[TASK OBJECTIVE]: Restate word for word the lines that begin the listing and end with the line holding "def execPowerLoss (s".

☆ ☆ ☆ ☆ ☆

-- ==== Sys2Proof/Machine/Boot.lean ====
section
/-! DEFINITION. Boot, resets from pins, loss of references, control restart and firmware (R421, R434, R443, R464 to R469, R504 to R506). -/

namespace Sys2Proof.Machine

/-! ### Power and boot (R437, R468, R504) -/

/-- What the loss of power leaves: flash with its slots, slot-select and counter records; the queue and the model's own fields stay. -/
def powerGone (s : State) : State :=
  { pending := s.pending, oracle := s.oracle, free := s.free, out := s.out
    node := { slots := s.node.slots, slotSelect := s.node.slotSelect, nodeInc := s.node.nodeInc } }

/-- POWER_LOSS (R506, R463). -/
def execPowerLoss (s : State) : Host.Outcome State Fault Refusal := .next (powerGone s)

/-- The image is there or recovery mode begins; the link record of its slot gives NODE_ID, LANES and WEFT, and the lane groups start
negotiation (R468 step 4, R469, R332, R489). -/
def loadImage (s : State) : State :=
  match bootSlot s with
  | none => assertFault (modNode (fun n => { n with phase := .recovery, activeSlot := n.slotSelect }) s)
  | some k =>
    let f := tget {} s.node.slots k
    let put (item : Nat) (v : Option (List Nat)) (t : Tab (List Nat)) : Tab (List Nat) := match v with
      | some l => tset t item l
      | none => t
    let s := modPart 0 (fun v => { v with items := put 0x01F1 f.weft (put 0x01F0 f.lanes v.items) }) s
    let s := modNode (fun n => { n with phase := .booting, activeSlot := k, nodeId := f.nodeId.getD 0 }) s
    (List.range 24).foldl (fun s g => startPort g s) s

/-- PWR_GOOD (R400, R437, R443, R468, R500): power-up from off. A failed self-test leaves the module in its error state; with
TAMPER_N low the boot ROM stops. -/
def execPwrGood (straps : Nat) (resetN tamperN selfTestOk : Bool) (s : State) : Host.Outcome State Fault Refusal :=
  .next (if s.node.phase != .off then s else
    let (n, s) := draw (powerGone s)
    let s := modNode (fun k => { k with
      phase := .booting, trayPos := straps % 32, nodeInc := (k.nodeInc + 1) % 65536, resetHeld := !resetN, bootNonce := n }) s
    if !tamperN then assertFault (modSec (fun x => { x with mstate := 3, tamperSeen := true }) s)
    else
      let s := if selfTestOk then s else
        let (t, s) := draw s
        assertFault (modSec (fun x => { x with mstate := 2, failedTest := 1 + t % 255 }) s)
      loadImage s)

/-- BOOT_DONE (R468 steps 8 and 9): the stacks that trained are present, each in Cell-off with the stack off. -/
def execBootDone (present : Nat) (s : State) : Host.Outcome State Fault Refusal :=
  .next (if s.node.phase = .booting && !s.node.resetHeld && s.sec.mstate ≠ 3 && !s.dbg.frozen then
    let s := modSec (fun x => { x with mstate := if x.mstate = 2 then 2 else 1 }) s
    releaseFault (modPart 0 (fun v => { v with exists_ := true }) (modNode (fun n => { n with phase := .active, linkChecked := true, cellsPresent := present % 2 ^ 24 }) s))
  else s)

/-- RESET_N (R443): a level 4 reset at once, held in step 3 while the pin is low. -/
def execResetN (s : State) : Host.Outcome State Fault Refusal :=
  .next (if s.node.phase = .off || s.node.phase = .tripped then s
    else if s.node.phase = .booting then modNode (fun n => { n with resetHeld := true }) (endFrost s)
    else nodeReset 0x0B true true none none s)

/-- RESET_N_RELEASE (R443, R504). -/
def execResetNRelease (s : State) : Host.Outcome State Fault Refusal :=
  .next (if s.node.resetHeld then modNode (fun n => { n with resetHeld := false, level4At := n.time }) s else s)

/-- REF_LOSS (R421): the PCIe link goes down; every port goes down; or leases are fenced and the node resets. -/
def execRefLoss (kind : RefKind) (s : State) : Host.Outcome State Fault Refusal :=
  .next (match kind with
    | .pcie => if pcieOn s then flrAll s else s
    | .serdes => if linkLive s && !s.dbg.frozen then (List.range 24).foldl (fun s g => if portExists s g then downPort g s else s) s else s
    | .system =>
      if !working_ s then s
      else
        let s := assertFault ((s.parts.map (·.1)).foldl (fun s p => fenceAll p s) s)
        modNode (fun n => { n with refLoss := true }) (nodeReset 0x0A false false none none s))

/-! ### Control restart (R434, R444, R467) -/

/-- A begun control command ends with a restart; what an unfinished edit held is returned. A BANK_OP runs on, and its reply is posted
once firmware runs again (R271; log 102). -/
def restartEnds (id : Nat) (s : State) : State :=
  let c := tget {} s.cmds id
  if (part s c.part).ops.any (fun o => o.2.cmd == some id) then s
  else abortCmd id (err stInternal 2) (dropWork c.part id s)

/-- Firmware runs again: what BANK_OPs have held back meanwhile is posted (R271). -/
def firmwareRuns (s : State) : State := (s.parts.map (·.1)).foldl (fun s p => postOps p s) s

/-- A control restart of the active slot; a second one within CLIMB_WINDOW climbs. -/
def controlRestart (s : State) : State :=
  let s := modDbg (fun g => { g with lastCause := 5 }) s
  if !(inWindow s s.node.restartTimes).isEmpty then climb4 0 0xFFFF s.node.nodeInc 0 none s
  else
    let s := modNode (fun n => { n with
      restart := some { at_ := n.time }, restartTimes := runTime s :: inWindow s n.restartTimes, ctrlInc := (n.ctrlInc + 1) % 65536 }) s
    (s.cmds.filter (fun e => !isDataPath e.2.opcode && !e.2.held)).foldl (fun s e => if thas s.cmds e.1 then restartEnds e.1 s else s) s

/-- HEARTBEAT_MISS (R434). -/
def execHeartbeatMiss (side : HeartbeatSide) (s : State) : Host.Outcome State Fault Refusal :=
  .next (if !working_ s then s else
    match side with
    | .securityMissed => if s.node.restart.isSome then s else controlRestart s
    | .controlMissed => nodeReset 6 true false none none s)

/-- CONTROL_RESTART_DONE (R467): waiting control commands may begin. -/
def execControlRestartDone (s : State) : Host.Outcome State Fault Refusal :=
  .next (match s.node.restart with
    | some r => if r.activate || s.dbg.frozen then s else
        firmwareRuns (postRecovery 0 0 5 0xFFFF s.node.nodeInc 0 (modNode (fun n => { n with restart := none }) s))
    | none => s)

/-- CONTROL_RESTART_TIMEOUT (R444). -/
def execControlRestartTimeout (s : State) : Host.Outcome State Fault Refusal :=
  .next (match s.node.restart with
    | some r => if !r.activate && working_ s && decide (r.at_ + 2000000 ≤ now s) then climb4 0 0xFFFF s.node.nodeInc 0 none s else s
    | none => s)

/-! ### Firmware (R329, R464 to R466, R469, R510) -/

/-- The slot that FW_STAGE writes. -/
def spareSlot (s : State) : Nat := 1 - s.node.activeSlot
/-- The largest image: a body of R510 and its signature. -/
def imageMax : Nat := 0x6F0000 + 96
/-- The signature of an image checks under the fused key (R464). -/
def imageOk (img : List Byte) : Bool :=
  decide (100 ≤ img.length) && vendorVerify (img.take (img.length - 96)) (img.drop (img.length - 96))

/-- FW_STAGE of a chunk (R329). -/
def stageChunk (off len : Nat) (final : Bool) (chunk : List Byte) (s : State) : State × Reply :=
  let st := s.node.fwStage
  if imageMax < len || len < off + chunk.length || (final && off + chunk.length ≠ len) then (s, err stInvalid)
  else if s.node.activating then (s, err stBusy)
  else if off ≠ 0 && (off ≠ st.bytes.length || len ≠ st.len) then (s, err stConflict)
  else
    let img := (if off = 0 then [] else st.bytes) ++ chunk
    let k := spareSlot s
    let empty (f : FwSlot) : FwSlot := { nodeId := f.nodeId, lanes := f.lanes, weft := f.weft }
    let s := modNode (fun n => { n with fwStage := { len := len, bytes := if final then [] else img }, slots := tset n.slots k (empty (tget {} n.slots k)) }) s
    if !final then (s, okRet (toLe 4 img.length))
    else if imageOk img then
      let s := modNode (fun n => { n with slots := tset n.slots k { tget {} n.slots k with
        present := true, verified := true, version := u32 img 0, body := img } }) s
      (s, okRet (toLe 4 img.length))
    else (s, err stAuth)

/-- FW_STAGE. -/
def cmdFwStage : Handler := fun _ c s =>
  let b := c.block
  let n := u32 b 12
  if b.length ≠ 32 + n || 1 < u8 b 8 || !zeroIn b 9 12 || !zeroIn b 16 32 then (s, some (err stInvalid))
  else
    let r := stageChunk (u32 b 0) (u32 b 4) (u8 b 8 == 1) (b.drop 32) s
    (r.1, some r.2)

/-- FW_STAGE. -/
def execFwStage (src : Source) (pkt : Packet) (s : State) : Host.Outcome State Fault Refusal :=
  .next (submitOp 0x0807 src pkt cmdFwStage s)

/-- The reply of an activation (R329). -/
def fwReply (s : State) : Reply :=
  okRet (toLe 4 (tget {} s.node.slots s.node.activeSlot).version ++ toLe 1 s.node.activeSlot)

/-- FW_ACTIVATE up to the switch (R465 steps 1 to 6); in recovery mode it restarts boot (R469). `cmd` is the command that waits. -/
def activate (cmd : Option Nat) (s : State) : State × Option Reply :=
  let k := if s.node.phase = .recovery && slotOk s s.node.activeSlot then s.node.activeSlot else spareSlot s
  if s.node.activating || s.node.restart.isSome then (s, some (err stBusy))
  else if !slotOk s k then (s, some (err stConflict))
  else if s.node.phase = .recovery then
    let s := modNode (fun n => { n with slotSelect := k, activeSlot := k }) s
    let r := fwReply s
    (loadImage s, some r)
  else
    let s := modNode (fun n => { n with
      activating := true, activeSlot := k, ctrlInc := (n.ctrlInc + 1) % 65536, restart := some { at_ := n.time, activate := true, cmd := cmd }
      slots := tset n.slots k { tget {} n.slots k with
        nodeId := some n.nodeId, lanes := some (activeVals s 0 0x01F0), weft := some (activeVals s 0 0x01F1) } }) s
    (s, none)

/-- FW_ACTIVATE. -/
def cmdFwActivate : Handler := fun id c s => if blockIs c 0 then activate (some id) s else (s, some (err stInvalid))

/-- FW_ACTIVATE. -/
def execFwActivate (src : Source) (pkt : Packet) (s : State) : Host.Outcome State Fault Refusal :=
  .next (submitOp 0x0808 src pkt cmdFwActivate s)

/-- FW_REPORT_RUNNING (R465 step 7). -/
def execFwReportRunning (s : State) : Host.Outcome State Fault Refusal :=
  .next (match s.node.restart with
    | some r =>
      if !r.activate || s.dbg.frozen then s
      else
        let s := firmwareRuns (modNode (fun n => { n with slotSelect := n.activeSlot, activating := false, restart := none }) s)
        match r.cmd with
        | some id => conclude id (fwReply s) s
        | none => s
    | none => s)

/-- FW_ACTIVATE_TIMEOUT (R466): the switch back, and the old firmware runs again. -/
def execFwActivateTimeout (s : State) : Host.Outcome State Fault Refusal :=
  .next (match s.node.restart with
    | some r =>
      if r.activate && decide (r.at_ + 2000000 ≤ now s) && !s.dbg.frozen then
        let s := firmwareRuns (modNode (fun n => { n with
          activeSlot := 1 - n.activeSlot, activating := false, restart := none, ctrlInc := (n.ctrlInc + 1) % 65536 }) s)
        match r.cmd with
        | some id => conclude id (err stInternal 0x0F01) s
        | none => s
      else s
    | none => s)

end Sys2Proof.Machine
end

☆ ☆ ☆ ☆ ☆

[RESPONSE BOX]:
-- ==== Sys2Proof/Machine/Boot.lean ====
section
/-! DEFINITION. Boot, resets from pins, loss of references, control restart and firmware (R421, R434, R443, R464 to R469, R504 to R506). -/

namespace Sys2Proof.Machine

/-! ### Power and boot (R437, R468, R504) -/

/-- What the loss of power leaves: flash with its slots, slot-select and counter records; the queue and the model's own fields stay. -/
def powerGone (s : State) : State :=
  { pending := s.pending, oracle := s.oracle, free := s.free, out := s.out
    node := { slots := s.node.slots, slotSelect := s.node.slotSelect, nodeInc := s.node.nodeInc } }

/-- POWER_LOSS (R506, R463). -/
def execPowerLoss (s : State) : Host.Outcome State Fault Refusal := .next (powerGone s)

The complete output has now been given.